**PROBLEM TO WORK ON**: Look below for the lines from the one with "into the port's" to the one with "else if (s.port", and copy exactly those lines, both ends included.
^^^^^^^^
-- ==== Sys2Proof/Machine/Hosts.lean ====
section
/-! DEFINITION. Host ports: their configuration values (R296), their registers as a host reads and writes them (R300 to R305, R347, R378),
losing and attaching a host (R297, R319, R320), the BAR4 aperture (R299) and the doorbell pages (R298, R308). -/

namespace Sys2Proof.Machine

/-! ## Ports (R19, R484) -/

/-- Host ports that the bifurcation straps select. -/
def State.portCount (s : State) : Nat :=
  match s.pins.straps.bifurcation.toNat with
  | 0 => 1
  | 1 => 2
  | 2 => 4
  | _ => 0

/-- Whether port `n` has an endpoint, out of reset. -/
def State.portUp (s : State) (n : Nat) : Bool := !s.pins.inReset && decide (n < s.portCount)

/-! ## Configuration values and capabilities (R296) -/

/-- Vendor ID and Subsystem Vendor ID. -/
def pcieVendor : Nat := 0x1EC1
/-- Device ID. -/
def pcieDevice : Nat := 0x4B4A
/-- Class code: processing accelerator. -/
def pcieClass : Nat := 0x12_0000
/-- Subsystem ID: of the variant KJM-A22, KJM-B20 or KJM-C17. -/
def State.pcieSubsystem (s : State) : Nat :=
  match s.fuses.variant with
  | 1 => 0x0A22
  | 2 => 0x0B20
  | _ => 0x0C17
/-- Revision ID: the die stepping. -/
def State.pcieRevision (s : State) : Nat := s.fuses.stepping
/-- The number of the Device Serial Number capability: ID_SERIAL. -/
def State.pcieSerial (s : State) : Dword := s.fuses.serial
/-- A capability of a port's function. -/
inductive PcieCap where
  | msix (vectors : Nat)
  | aer
  | functionLevelReset
  | resizableBar (bar : Nat)
  | tenBitTags
  | deviceSerial (number : Dword)
  deriving DecidableEq, Repr

/-- The capabilities of a port's function. -/
def State.pcieCaps (s : State) : List PcieCap :=
  [.msix pcieVectors, .aer, .functionLevelReset, .resizableBar 4, .tenBitTags, .deviceSerial s.pcieSerial]
/-- Max_Payload_Size supported, in bytes. -/
def pcieMaxPayload : Nat := 512
/-- The largest Max_Read_Request_Size honoured, in bytes. -/
def pcieMaxReadRequest : Nat := 4096
/-- The rates of service, in GT/s. -/
def pcieServiceRates : List Nat := [128, 64, 32]
/-- The lanes that the bifurcation straps give a port (R19). -/
def State.pcieWidth (s : State) : Nat := 16 / max 1 s.portCount

/-- Whether an offset belongs to the minimal register set that answers while the boot image runs (R347). -/
def minimal (off : Nat) : Bool := decide (off < 0x100) || (decide (0x200 ≤ off) && decide (off < 0x400))

/-- Whether the firmware performs an emulated access of port `n` at an offset at once (R301, R347, R378). -/
def State.hears (s : State) (n off : Nat) : Bool :=
  s.portUp n && !s.fw.busy && !s.fw.hung && (s.fw.image == .runtime || (s.fw.image == .boot && minimal off))

/-- Whether an emulated write of port `n` waits: the firmware has stopped making progress, and its restart has not begun (R378). -/
def State.stalled (s : State) (n : Nat) : Bool := s.portUp n && s.fw.hung && !s.fw.busy

/-- An emulated write of port `n`, the command `c`. It is performed by `run`; while the firmware is stuck the station takes it into the port's
queue, and one that finds the queue full is discarded and counted (R378). -/
def State.emulated (s : State) (n : Nat) (c : Instr) (run : State → State) : State :=
  if !s.stalled n then run s
  else if (s.port n).emu.length < 64 then s.setPort n { s.port n with emu := (s.port n).emu ++ [c] }
  else s.setR n Reg.hpEmuLate ((s.getR n Reg.hpEmuLate + 1) % 2 ^ 32)

/-- Whether an offset is answered: in recovery mode the identity registers and the raising control registers are (R391). -/
def State.answers (s : State) (n off : Nat) : Bool :=
  s.hears n off || (s.portUp n && s.fw.image == .recovery && (decide (off < 0x100) || (decide (0x200 ≤ off) && decide (off < 0x240))))

/-- Whether the stored training record is valid for the warm fast path: it is there, and the hottest die sensor lies within 15 °C of its
temperature, and MEM_GRADE_SET is the grade that it was trained at (R365; a cold reset, and a change or retrain that voids the record, removes it). -/
def State.fastPath (s : State) : Bool :=
  match s.raising.record with
  | some (g, t) => s.getN Obj.memGradeSet 2 == g && decide ((s.raising.hottest - t).natAbs ≤ 15_000)
  | none => false

/-- The partitions that a port owns, as a mask, of those that meet `p`. -/
def State.ownedMask (s : State) (n : Nat) (p : Nat → Bool) : Nat :=
  (List.range 8).foldl (fun m i => if s.owner i = some n ∧ p i then setBit m i true else m) 0

/-- The hold time of a port that is left, in ms (R302, R319, R320). -/
def State.holdLeft (s : State) (n : Nat) : Nat :=
  let x := s.port n
  if x.holding then s.getN Obj.hostHold (n + 1) * 1000 - (s.uptime - x.holdFrom.toNat) / 1_000_000 else x.holdLeft

/-- PT_CTX_INFO (R305). -/
def State.ctxInfo (s : State) (n : Nat) : Nat :=
  let x := s.getR n Reg.ptCtxSel
  if !(List.range 8).any (fun p => s.owner p == some n && s.ownsCtx p x) then 0
  else
    let c := s.ctx x
    c.state.ctorIdx + match c.slot with
      | some k => 8 + 256 * k
      | none => 256 * 0x1FFF

/-- HP_STATUS (R302). -/
def State.hpStatus (s : State) (n : Nat) : Nat :=
  (if s.getN Obj.hostState (n + 1) = 1 then 1 else 0) + (if s.fw.busy then 2 else 0) +
    (if s.getR 0 Reg.rsService = 2 then 4 else 0) + (if s.getR 0 Reg.rsService = 3 then 8 else 0) +
    2 ^ 8 * s.ownedMask n (fun _ => true) + 2 ^ 16 * s.ownedMask n fun p => s.pstate p == psShored

/-- RS_PROGRESS: the per mille of the running step; zero while none runs (R350, R352; log 96). -/
def State.stepProgress (s : State) : Nat :=
  match s.raising.running with
  | some (code, _) => min 1000 (Config.stepProgress code (s.uptime - s.raising.stepAt.toNat))
  | none => 0

/-- Whether an offset is the mailbox's MB_REQ or MB_RSP (R344). -/
def mailboxBytes (off : Nat) : Bool := decide (0x600 ≤ off) && decide (off < 0x1000)

/-- What a host reads at an offset of port `n`'s mortise window: zero at one that no table lists (R300 to R305, R347). A read has no
effect but HP_TIME_LO's. -/
def State.readReg (s : State) (n off : Nat) : Nat :=
  match off with
  | 0x100 => s.getR n off
  | 0x104 => s.hpStatus n
  | 0x110 => s.now % 2 ^ 32
  | 0x114 => (s.port n).timeHi.toNat
  | _ =>
    if (regRow off).isNone ∧ !mailboxBytes off then 0
    else if s.fw.busy ∨ s.fw.hung then 0xFFFF_FFFE
    else if !s.answers n off then 0
    else match off with
    | 0x8 => s.fuses.variant
    | 0xC => n + 16 * s.pins.straps.bifurcation.toNat
    | 0x10 => s.fuses.serial.toNat
    | 0x18 => if s.fw.image = .runtime then s.getN Obj.fwRtVer 0 else 0
    | 0x1C => s.getN Obj.routeCoord 0
    | 0x10C => s.holdLeft n
    | 0x22C => s.stepProgress
    | 0x230 => if s.fastPath then 1 else 0
    | 0x4008 => look 0 (s.part (s.getR n Reg.ptSel)).results n
    | 0x400C => s.pstate (s.getR n Reg.ptSel) + 2 ^ 8 * s.why (s.getR n Reg.ptSel)
    | 0x4014 => s.ctxInfo n
    | _ => match regRow off with
      | some r => if r.access = .wo then 0 else s.getR n off
      | none =>
        if off < 0xB00 then field (s.port n).mbReq (off - 0x600) 4 else field (s.port n).mbRsp (off - 0xB00) 4

/-- What a host reads at an offset of doorbell page `q`: the SQ head where port `n` owns the queue, zero at every other word and
on every other port (R298, R308). -/
def State.readDoorbell (s : State) (n : Fin 4) (q off : Nat) : Nat :=
  if off = 0x8 ∧ s.portUp n ∧ (s.queue q).port = some n then (s.queue q).sqHead else 0

/-- The 32-bit word at an offset of port `n`'s BAR2: doorbell pages, the MSI-X table and its pending bits; the rest reads zero
(R298; log 134). -/
def State.readBar2 (s : State) (n : Fin 4) (off : Nat) : Nat :=
  if off < 0x100_0000 then s.readDoorbell n (off / 4096) (off % 4096)
  else if off < 0x100_8000 then leNat (msixBytes (s.port n) (off - 0x100_0000) 4)
  else if off < 0x100_8000 + pcieVectors / 8 then leNat (readBytes (s.port n).pba (off - 0x100_8000) 4)
  else 0

/-! ## Register accesses (R301, R302, R378) -/

/-- The range of values that a register takes; a write outside it is ignored (R305; DESIGN CHOICE, log 54). -/
def regLimit (off : Nat) : Nat := if off = Reg.ptSel then 7 else if off = Reg.ptCtxSel then 4095 else 2 ^ 64

/-- Registers of the mailbox that are not written while it is BUSY (R344). -/
def mailboxHeld (s : State) (n off : Nat) : Bool := bit (s.getR n Reg.mbStatus) 0 && decide (0x400 ≤ off) && decide (off < 0x1000)

/-- REGISTER_WRITE: a write to a register with no behaviour of its own stores the value; MB_REQ takes 32-bit words (R301, R344, R347;
log 53). Any other offset ignores it. -/
def execRegisterWrite (n : Fin 4) (offset : Nat) (value : Dword) (s : State) : Host.Outcome State Fault Refusal :=
  .next (
    s.emulated n (.registerWrite n offset value) fun s =>
    if !s.hears n offset ∨ mailboxHeld s n offset then s
    else match regRow offset with
      | some r =>
        let v := value.toNat % 2 ^ (8 * r.size)
        if r.access ≠ .rws ∨ offset = Reg.hpHeartbeat ∨ regLimit offset < v then s
        else s.setR n offset (if offset = Reg.trEnable then setBit v 31 true else v)
      | none =>
        if 0x600 ≤ offset ∧ offset < 0xB00 ∧ offset % 4 = 0 then
          s.setPort n { s.port n with
            mbReq := patch (padTo 1280 (s.port n).mbReq) (offset - 0x600) (leBytes 4 (value.toNat % 2 ^ 32)) }
        else s)

/-- EMU_LATE: an emulated read that the firmware has not answered in 20 µs is answered with 0xFFFF_FFFE and counted; `stuck` says whether the
firmware has stopped making progress (R378; log 106). -/
def execEmuLate (n : Fin 4) (stuck : Bool) (s : State) : Host.Outcome State Fault Refusal :=
  .next (
    if !s.portUp n then s
    else
      let s := (s.send (.hostRead n (some (leBytes 4 0xFFFF_FFFE)))).setR n Reg.hpEmuLate ((s.getR n Reg.hpEmuLate + 1) % 2 ^ 32)
      if stuck ∧ !s.fw.busy ∧ (s.fw.image = .runtime ∨ s.fw.image = .boot) then { s with fw := { s.fw with hung := true } } else s)

/-- HP_TIME_LO: a read of the low word of rack time captures the high word (R302). -/
def execHpTimeLo (n : Fin 4) (s : State) : Host.Outcome State Fault Refusal :=
  .next (
    if !s.portUp n then s
    else (s.setPort n { s.port n with timeHi := BitVec.ofNat 32 (s.now / 2 ^ 32) }).send
      (.hostRead n (some (leBytes 4 (s.now % 2 ^ 32)))))

/-- HP_HEARTBEAT: a write is a heartbeat; the hardware records its rack time (R302, R319). -/
def execHpHeartbeat (n : Fin 4) (value : Word) (s : State) : Host.Outcome State Fault Refusal :=
  .next (
    if !s.portUp n then s
    else (s.setPort n { s.port n with hbTime := s.clock.time }).setR n Reg.hpHeartbeat value.toNat)

/-! ## Losing a host (R297, R319, R485) -/

/-- A SHORED partition's host is lost: HOST is set and the hold timer starts at once; a HOST_HOLD of 0 releases it (R316, R320, R457). -/
def loseShored (s : State) (p n : Nat) : State :=
  if s.getN Obj.hostHold (n + 1) = 0 then release s p else settleWork (shore (startHold s n) p whyHost) p

/-- HOST_LOST: the host of a port is declared lost. Fetching from its queues stops, its partitions drain, and those that are SHORED keep
HOST; ownership of raising is open (R316, R319, R349). -/
def hostLost (s : State) (n : Nat) : State :=
  if s.getN Obj.hostState (n + 1) = 2 then s
  else
    let s := ((s.setN Obj.hostState (n + 1) 2).count Obj.hostLosses (n + 1)).record 0x2013 [n, s.ownedMask n fun _ => true]
    let s := if s.getR 0 Reg.rsOwner = n then { s with raising := { s.raising with orphan := true } } else s
    upTo 8 (fun p s =>
      if s.owner p ≠ some n then s
      else if s.inService p then settleWork (startDrain s p whyHost) p
      else if s.pstate p = psShored then loseShored s p n
      else if s.pstate p = psRaising ∨ s.pstate p = psResetting then
        s.setPart p { s.part p with after := (s.part p).after ||| whyHost }
      else s) s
^^^^^^^^
**EXERCISE SOLUTION**:
/-- An emulated write of port `n`, the command `c`. It is performed by `run`; while the firmware is stuck the station takes it into the port's
queue, and one that finds the queue full is discarded and counted (R378). -/
def State.emulated (s : State) (n : Nat) (c : Instr) (run : State → State) : State :=
  if !s.stalled n then run s
  else if (s.port n).emu.length < 64 then s.setPort n { s.port n with emu := (s.port n).emu ++ [c] }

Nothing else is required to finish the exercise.